The Advanced Technologies Lab is sponsored in part by Toyota, which served as a corporate sponsor for A.UD's 2008–09 SUPRASTUDIO and is an A.UD partner in ongoing initiatives.
The three studios for the 2013–14 academic year are:
Frank Gehry | Gehry Partners | Gehry Technologies SUPRASTUDIO
Led by Pritzker Architecture Prize winner Frank Gehry, this studio will explore the possibilities for intelligent micro-technologies that support going "off the grid" at both the building scale and the urban scale. Currently, the built environment is organized around networks of distribution infrastructures — for power, water, heat, fuel and other services — that over the past century have dramatically affected the structure of the environment and people's way of way of life. Often, this design for the grid comes at the expense of the needs of people. But what if the grid itself were unnecessary? The studio will hypothesize what new cities might look like if inhabitants could control their own creation and consumption of energy, cooling, water and other services.
Greg Lynn | SUPRASTUDIO
Lynn, A.UD professor and winner of the 2008 Golden Lion at the Venice Biennale, will team up with an industry leader to research the future implications of robotic and intelligent environments. The studio will explore the potential for "transformable structures" — buildings and other structures equipped with robotics and intelligent sensing technologies that can adapt, move and transform smartly in response to various environmental situations.

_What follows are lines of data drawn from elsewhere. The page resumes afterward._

-- ==== Sys2Proof/Tests/Slice0.lean ====
section
/-! SUPPORT. Tests/Slice0.lean: small tests of one decode or one step each, and a witness for the
hypotheses of each statement of Obligations.lean.

Expected results come from the spec: the encodings of R72, the vectors V1 to V7 and the examples of
95_test_vectors.md, and the examples of the instruction rules. -/

namespace Sys2Proof.Tests

open Sys2Proof.Machine

/-- The next state an outcome gives, if it gives one. -/
def next? : Host.Outcome State Fault Refusal → Option State
  | .next s => some s
  | _ => none

/-- A running machine at `p` with bytes placed from `p` on and everything else as at reset. -/
def runningAt (p : Nat) (bytes : List Byte) : State :=
  { State.reset with status := .running, pc := p, mem := State.reset.mem.place p bytes }

/-- The fault record a step leaves. -/
def faultAfter (s : State) : Option FaultRecord := (next? (step s)).bind (·.fault)

/-! ## Well-formedness: one ill-formed term for each register operand that is checked -/

theorem test_wellFormed_ldi : WellFormed (.ldi 7 255) := by decide
theorem test_illFormed_ldi : ¬ WellFormed (.ldi 8 0) := by decide
theorem test_illFormed_prn : ¬ WellFormed (.prn 200) := by decide
theorem test_illFormed_add_first : ¬ WellFormed (.add 8 0) := by decide
theorem test_illFormed_add_second : ¬ WellFormed (.add 0 8) := by decide
theorem test_illFormed_mul_first : ¬ WellFormed (.mul 255 0) := by decide
theorem test_illFormed_mul_second : ¬ WellFormed (.mul 0 255) := by decide
theorem test_illFormed_push : ¬ WellFormed (.push 9) := by decide
theorem test_illFormed_pop : ¬ WellFormed (.pop 9) := by decide
theorem test_illFormed_call : ¬ WellFormed (.call 8) := by decide

/-! ## Decoding: each instruction's word written out from R72, and V1 -/

theorem test_decode_hlt : decode [0b00000001#8] = .ok (.hlt, []) := rfl
theorem test_decode_ldi : decode [0b10000010#8, 0b00000011#8, 0b00101010#8] = .ok (.ldi 3 42, []) := rfl
theorem test_decode_prn : decode [0b01000111#8, 0b00000011#8] = .ok (.prn 3, []) := rfl
theorem test_decode_add : decode [0b10100000#8, 0b00000000#8, 0b00000001#8] = .ok (.add 0 1, []) := rfl
theorem test_decode_mul : decode [0b10100010#8, 0b00000000#8, 0b00000001#8] = .ok (.mul 0 1, []) := rfl
theorem test_decode_push : decode [0b01000101#8, 0b00000000#8] = .ok (.push 0, []) := rfl
theorem test_decode_pop : decode [0b01000110#8, 0b00000010#8] = .ok (.pop 2, []) := rfl
theorem test_decode_call : decode [0b01010000#8, 0b00000001#8] = .ok (.call 1, []) := rfl
theorem test_decode_ret : decode [0b00010001#8, 0xFF#8] = .ok (.ret, [0xFF#8]) := rfl

/-- V1, the rows that are ILLEGAL, with their `n` and `s`. -/
theorem test_decodeOpcode_illegal :
    decodeOpcode 0x00#8 = ⟨0, false, none, none⟩ ∧ decodeOpcode 0x54#8 = ⟨1, true, none, none⟩ ∧
    decodeOpcode 0xA7#8 = ⟨2, false, none, none⟩ ∧ decodeOpcode 0xC0#8 = ⟨3, false, none, none⟩ ∧
    decodeOpcode 0xFF#8 = ⟨3, true, none, none⟩ := by decide
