-- ==== Sys2Proof/Machine/Ops.lean ====
section
/-! DEFINITION. The named operations over the state: responding and taking a fault, the state checks of the front end,
the pixel buffer, the draws, emitting, frame start, reset, and the command port. -/

namespace Sys2Proof.Machine

/-! ## Responses and faults -/

/-- `respond(status, data)` (00_scope.md section 6; 30_encoding.md R77): RSP is written and the response delivered. -/
def respond (st : Status) (data : Word32) (s : State) : State :=
  { s with rsp := ⟨st.code, data⟩, rspLog := s.rspLog ++ [⟨st.code, data⟩] }

/-- Taking a fault, the block's form of `raise`: `respond(<status>, 0)` (00_scope.md section 6). No handler, no saved
context, no transfer of control (60_exceptions.md R159), so there is no return from it either (R160). -/
def raise (st : Status) (s : State) : State := respond st 0 s

/-- Check 2 of the front end for every operation but INIT: `CFG = READY` or BAD_STATE (60_exceptions.md R155, R158). -/
def onlyReady (s : State) (k : Result) : Result :=
  if s.cfg = .ready then k else .next (raise .badState s)

/-- Check 2 of the front end for INIT: `CFG = UNCONFIGURED` or BAD_STATE (60_exceptions.md R155, R158). -/
def onlyUnconfigured (s : State) (k : Result) : Result :=
  if s.cfg = .unconfigured then k else .next (raise .badState s)

/-- An illegal word: ILLEGAL_CMD and nothing else, in every CFG state (60_exceptions.md R154). -/
def illegalCommand (s : State) : State := raise .illegalCmd s

/-! ## The pixel buffer -/

/-- The form PB and LEN always have (10_state.md R37 a, b): in READY exactly LEN entries, otherwise none. -/
def Memory.wf (s : State) : Bool :=
  if s.cfg = .ready then decide (s.pb.length = s.len.toNat) else decide (s.len = 0) && s.pb.isEmpty

/-- `PB[i]`, or the zero pixel when `i` is outside `[0, LEN)` (20_memory.md R53). -/
def loadPixel (i : Int) (s : State) : Except Fault Pixel :=
  if inRange i s then
    match s.pb[i.toNat]? with
    | some p => .ok p
    | none => .error .pixelAbsent
  else .ok Pixel.black

/-- `PB[i] <- p`, or nothing when `i` is outside `[0, LEN)` (20_memory.md R51, R52). -/
def storePixel (i : Int) (p : Pixel) (s : State) : Except Fault State :=
  if inRange i s then
    if i.toNat < s.pb.length then .ok { s with pb := s.pb.set i.toNat p } else .error .pixelAbsent
  else .ok s

/-- `PB[i] <- p` for every `i` (41_pixel_ops.md R111), one indivisible update (20_memory.md R59). -/
def fillPixels (p : Pixel) (s : State) : State :=
  { s with pb := s.pb.map fun _ => p }

/-! ## The environment's draws -/

/-- The answer to `draw init_ok` (40_config_ops.md R100): the next listed one, or a free value. -/
def initOk (s : State) : Bool := s.initOkIn.headD (Config.freeInitOk s.drawn)

/-- The state once `init_ok` has been drawn. -/
def takeInitOk (s : State) : State :=
  { s with initOkIn := s.initOkIn.tail, drawn := if s.initOkIn.isEmpty then s.drawn + 1 else s.drawn }

/-- The answer to the frame's `tx_fault` draw (43_transmission_encoder.md R136): the next listed one, or a free value. -/
def nextTxFault (s : State) : Option Nat := s.txFaultIn.headD (Config.freeTxFault s.drawn)

/-- The state once `tx_fault` has been drawn for the frame that starts. -/
def takeTxFault (s : State) : State :=
  { s with
    txFault := nextTxFault s
    txFaultIn := s.txFaultIn.tail
    drawn := if s.txFaultIn.isEmpty then s.drawn + 1 else s.drawn }

/-! ## The line and the frame -/

/-- `emit(level, t)`: the segment is appended to TRACE and drives DOUT (00_scope.md section 6). -/
def emit (g : Segment) (s : State) : State :=
  { s with trace := s.trace ++ [g], dout := g.level }

/-- Several segments in order. -/
def emitAll (gs : List Segment) (s : State) : State := gs.foldl (fun s g => emit g s) s

/-- `BuildFrame()`: the snapshot of the whole buffer in wire order (42_present_ops.md R124). -/
def buildFrame (s : State) : State :=
  { s with frame := frameBytes s.hw.wireOrder s.pb }

/-- Frame start (43_transmission_encoder.md R131). -/
def startFrame (s : State) : State :=
  { clearTxerr s with cur := 0, phase := .data, busy := true }

/-- What PRESENT and CLEAR do to put a frame in flight: BuildFrame, the frame's draw, frame start (R120, R124, R131).
DESIGN CHOICE (log 5): the draw is made here, once. Safe. -/
def beginFrame (s : State) : State := startFrame (takeTxFault (buildFrame s))

/-- SHOWN at the end of a frame (10_state.md R32, 43_transmission_encoder.md R134): the pixels FRAME was built from,
or unspecified in every entry after a transmission fault. DEDUCED, with a conforming strip assumed (log 7), unsafe for
another. -/
def shownAfter (s : State) : List (Option Pixel) :=
  if s.txerr then List.replicate s.len.toNat none else (framePixels s.hw.wireOrder s.frame).map some

/-- The end of a frame after its latch segment: `NFRAMES`, `SHOWN`, `PHASE`, `BUSY` (R134), and the response of the
PRESENT or CLEAR that BUSY was holding (R120). DEDUCED (log 13): FRAME, CUR and TXERR keep their values. -/
def finishFrame (s : State) : State :=
  respond (frameStatus s) 0
    { s with nframes := s.nframes + 1, shown := shownAfter s, phase := .data, busy := false }

/-! ## Configuration -/

/-- INIT succeeds (40_config_ops.md R100). Every SHOWN entry is unspecified (10_state.md R32). -/
def configure (pin : Byte) (length : Word32) (s : State) : State :=
  { clearTxerr s with
    len := length
    pin := pin
    pb := List.replicate length.toNat Pixel.black
    phase := .data
    busy := false
    cur := 0
    dout := .low
    shown := List.replicate length.toNat none
    cfg := .ready }

/-- INIT fails: `CFG <- FAILED` and nothing else (60_exceptions.md R151). -/
def failInit (s : State) : State := { s with cfg := .failed }

/-! ## Reset and the command port -/

/-- The sample of `rst` this step takes (70_reset_and_hazards.md R170). -/
def rstAsserted (s : State) : Bool := s.rstIn.headD false

/-- The sample is taken. -/
def takeRst (s : State) : State := { s with rstIn := s.rstIn.tail }

/-- Reset is asserted: the reset state, whatever the block held (R170, R171). What waits at the ports is the host's
and the environment's, and stays: DESIGN CHOICE (log 4). -/
def applyReset (s : State) : State :=
  { State.resetWith s.hw s.drawn with
    cmdIn := s.cmdIn
    rstIn := s.rstIn.tail
    initOkIn := s.initOkIn
    txFaultIn := s.txFaultIn }

/-- `cmd_ready`: the port is held while a frame is in flight (70_reset_and_hazards.md R175, R181). -/
def cmdReady (s : State) : Bool := !s.busy

/-- The word the command port takes next, if one waits (`cmd_valid`, R181). -/
def nextCommand (s : State) : Option Command := s.cmdIn.head?

/-- The word is accepted: it waits no longer. -/
def takeCommand (s : State) : State := { s with cmdIn := s.cmdIn.tail }

end Sys2Proof.Machine
end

Thom Mayne | NOW Institute SUPRASTUDIO
In collaboration with policymakers and government partners, Thom Mayne, recipient of the Pritzker Architecture Prize and a distinguished professor at A.UD, will lead the newly formed NOW Institute with director Eui-Sung Yi, building on 10 years of previous research initiatives that span cities across the United States and the world, including Los Angeles, New Orleans, Madrid, Beijing and Port-au-Prince, Haiti. The focus of this studio will be the investigation and application of urban strategies to complex problems in modern, advanced metropolises and informal settlements, encompassing cities affected by the challenges of resilience, culture, sustainability and mobility.

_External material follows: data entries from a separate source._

-- ==== Sys2Proof/Laws/State.lean ====
section
/-! SUPPORT. One lemma per field per update of the state, each true by rfl: no later proof unfolds a record update. -/

namespace Sys2Proof.Machine

variable (s : State)

@[simp] theorem clearTxerr_hw : (clearTxerr s).hw = s.hw := rfl
@[simp] theorem clearTxerr_cfg : (clearTxerr s).cfg = s.cfg := rfl
@[simp] theorem clearTxerr_len : (clearTxerr s).len = s.len := rfl
@[simp] theorem clearTxerr_pin : (clearTxerr s).pin = s.pin := rfl
@[simp] theorem clearTxerr_pb : (clearTxerr s).pb = s.pb := rfl
@[simp] theorem clearTxerr_phase : (clearTxerr s).phase = s.phase := rfl
@[simp] theorem clearTxerr_busy : (clearTxerr s).busy = s.busy := rfl
@[simp] theorem clearTxerr_frame : (clearTxerr s).frame = s.frame := rfl
@[simp] theorem clearTxerr_cur : (clearTxerr s).cur = s.cur := rfl
@[simp] theorem clearTxerr_txerr : (clearTxerr s).txerr = false := rfl
@[simp] theorem clearTxerr_rsp : (clearTxerr s).rsp = s.rsp := rfl
@[simp] theorem clearTxerr_dout : (clearTxerr s).dout = s.dout := rfl
@[simp] theorem clearTxerr_trace : (clearTxerr s).trace = s.trace := rfl
@[simp] theorem clearTxerr_nframes : (clearTxerr s).nframes = s.nframes := rfl
@[simp] theorem clearTxerr_shown : (clearTxerr s).shown = s.shown := rfl
@[simp] theorem clearTxerr_rspLog : (clearTxerr s).rspLog = s.rspLog := rfl
@[simp] theorem clearTxerr_cmdIn : (clearTxerr s).cmdIn = s.cmdIn := rfl
@[simp] theorem clearTxerr_rstIn : (clearTxerr s).rstIn = s.rstIn := rfl
@[simp] theorem clearTxerr_initOkIn : (clearTxerr s).initOkIn = s.initOkIn := rfl
@[simp] theorem clearTxerr_txFaultIn : (clearTxerr s).txFaultIn = s.txFaultIn := rfl
@[simp] theorem clearTxerr_txFault : (clearTxerr s).txFault = s.txFault := rfl
@[simp] theorem clearTxerr_drawn : (clearTxerr s).drawn = s.drawn := rfl

@[simp] theorem setTxerr_hw : (setTxerr s).hw = s.hw := rfl
@[simp] theorem setTxerr_cfg : (setTxerr s).cfg = s.cfg := rfl
@[simp] theorem setTxerr_len : (setTxerr s).len = s.len := rfl
@[simp] theorem setTxerr_pin : (setTxerr s).pin = s.pin := rfl
@[simp] theorem setTxerr_pb : (setTxerr s).pb = s.pb := rfl
@[simp] theorem setTxerr_phase : (setTxerr s).phase = s.phase := rfl
@[simp] theorem setTxerr_busy : (setTxerr s).busy = s.busy := rfl
@[simp] theorem setTxerr_frame : (setTxerr s).frame = s.frame := rfl
@[simp] theorem setTxerr_cur : (setTxerr s).cur = s.cur := rfl
@[simp] theorem setTxerr_txerr : (setTxerr s).txerr = true := rfl
@[simp] theorem setTxerr_rsp : (setTxerr s).rsp = s.rsp := rfl
@[simp] theorem setTxerr_dout : (setTxerr s).dout = s.dout := rfl
@[simp] theorem setTxerr_trace : (setTxerr s).trace = s.trace := rfl
@[simp] theorem setTxerr_nframes : (setTxerr s).nframes = s.nframes := rfl
@[simp] theorem setTxerr_shown : (setTxerr s).shown = s.shown := rfl
@[simp] theorem setTxerr_rspLog : (setTxerr s).rspLog = s.rspLog := rfl
@[simp] theorem setTxerr_cmdIn : (setTxerr s).cmdIn = s.cmdIn := rfl
@[simp] theorem setTxerr_rstIn : (setTxerr s).rstIn = s.rstIn := rfl
@[simp] theorem setTxerr_initOkIn : (setTxerr s).initOkIn = s.initOkIn := rfl
@[simp] theorem setTxerr_txFaultIn : (setTxerr s).txFaultIn = s.txFaultIn := rfl
@[simp] theorem setTxerr_txFault : (setTxerr s).txFault = s.txFault := rfl
@[simp] theorem setTxerr_drawn : (setTxerr s).drawn = s.drawn := rfl

@[simp] theorem respond_hw (st : Status) (d : Word32) : (respond st d s).hw = s.hw := rfl
@[simp] theorem respond_cfg (st : Status) (d : Word32) : (respond st d s).cfg = s.cfg := rfl
@[simp] theorem respond_len (st : Status) (d : Word32) : (respond st d s).len = s.len := rfl
@[simp] theorem respond_pin (st : Status) (d : Word32) : (respond st d s).pin = s.pin := rfl
@[simp] theorem respond_pb (st : Status) (d : Word32) : (respond st d s).pb = s.pb := rfl
@[simp] theorem respond_phase (st : Status) (d : Word32) : (respond st d s).phase = s.phase := rfl
@[simp] theorem respond_busy (st : Status) (d : Word32) : (respond st d s).busy = s.busy := rfl
@[simp] theorem respond_frame (st : Status) (d : Word32) : (respond st d s).frame = s.frame := rfl
@[simp] theorem respond_cur (st : Status) (d : Word32) : (respond st d s).cur = s.cur := rfl
@[simp] theorem respond_txerr (st : Status) (d : Word32) : (respond st d s).txerr = s.txerr := rfl
@[simp] theorem respond_rsp (st : Status) (d : Word32) : (respond st d s).rsp = ⟨st.code, d⟩ := rfl
@[simp] theorem respond_dout (st : Status) (d : Word32) : (respond st d s).dout = s.dout := rfl
@[simp] theorem respond_trace (st : Status) (d : Word32) : (respond st d s).trace = s.trace := rfl
@[simp] theorem respond_nframes (st : Status) (d : Word32) : (respond st d s).nframes = s.nframes := rfl
@[simp] theorem respond_shown (st : Status) (d : Word32) : (respond st d s).shown = s.shown := rfl
@[simp] theorem respond_rspLog (st : Status) (d : Word32) : (respond st d s).rspLog = s.rspLog ++ [⟨st.code, d⟩] := rfl
@[simp] theorem respond_cmdIn (st : Status) (d : Word32) : (respond st d s).cmdIn = s.cmdIn := rfl
@[simp] theorem respond_rstIn (st : Status) (d : Word32) : (respond st d s).rstIn = s.rstIn := rfl
@[simp] theorem respond_initOkIn (st : Status) (d : Word32) : (respond st d s).initOkIn = s.initOkIn := rfl
@[simp] theorem respond_txFaultIn (st : Status) (d : Word32) : (respond st d s).txFaultIn = s.txFaultIn := rfl
@[simp] theorem respond_txFault (st : Status) (d : Word32) : (respond st d s).txFault = s.txFault := rfl
@[simp] theorem respond_drawn (st : Status) (d : Word32) : (respond st d s).drawn = s.drawn := rfl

For more information on SUPRASTUDIO, visit http://ucla.in/WGCXv6.
7 Comments
Which one of these three doesnt belong here??? Hint: he hasnt built anything besides his house and museum installations. And even if he did get a commission he couldnt stamp his own drawings because he isnt licensed. Disappointed in UCLA on this one. All three choices are questionable. Should be called "whose the bigger name" studio.
How about some ideas for gainful retirement?
Jamesarch, you pose a difficult question...would the correct answer be a guy who married the previous head of the UCLA dept., hint....her name is Silvia. Maybe, it would a second tier designer who wins big points for his public relations work in sucking up to next person who can do something to help him climb the social ladder in the profession? I give up...the first guy is too old and busy to care about the program, the last guy is growing long in the tooth to waste his energy on the program, unless he can get free internship programs done for his office. The second guy....oooh, nevermind.
whoever that beardless guy is it's he who doesn't belong. get with the program, buddy!
I had the pleasure of being in one of Greg's research studios so yes, I am familiar with the relations at play here. Could explain a bit of my bias as well.
why, Jamesarch, do tell!
I'm picturing a "curriculum" that includes a 10-minute meeting with the "instructor" three times over the course of a year (maybe more with GL). Plus, many more and longer meetings with one of the "instructor's" insufferably pompous associates/minions. Good times.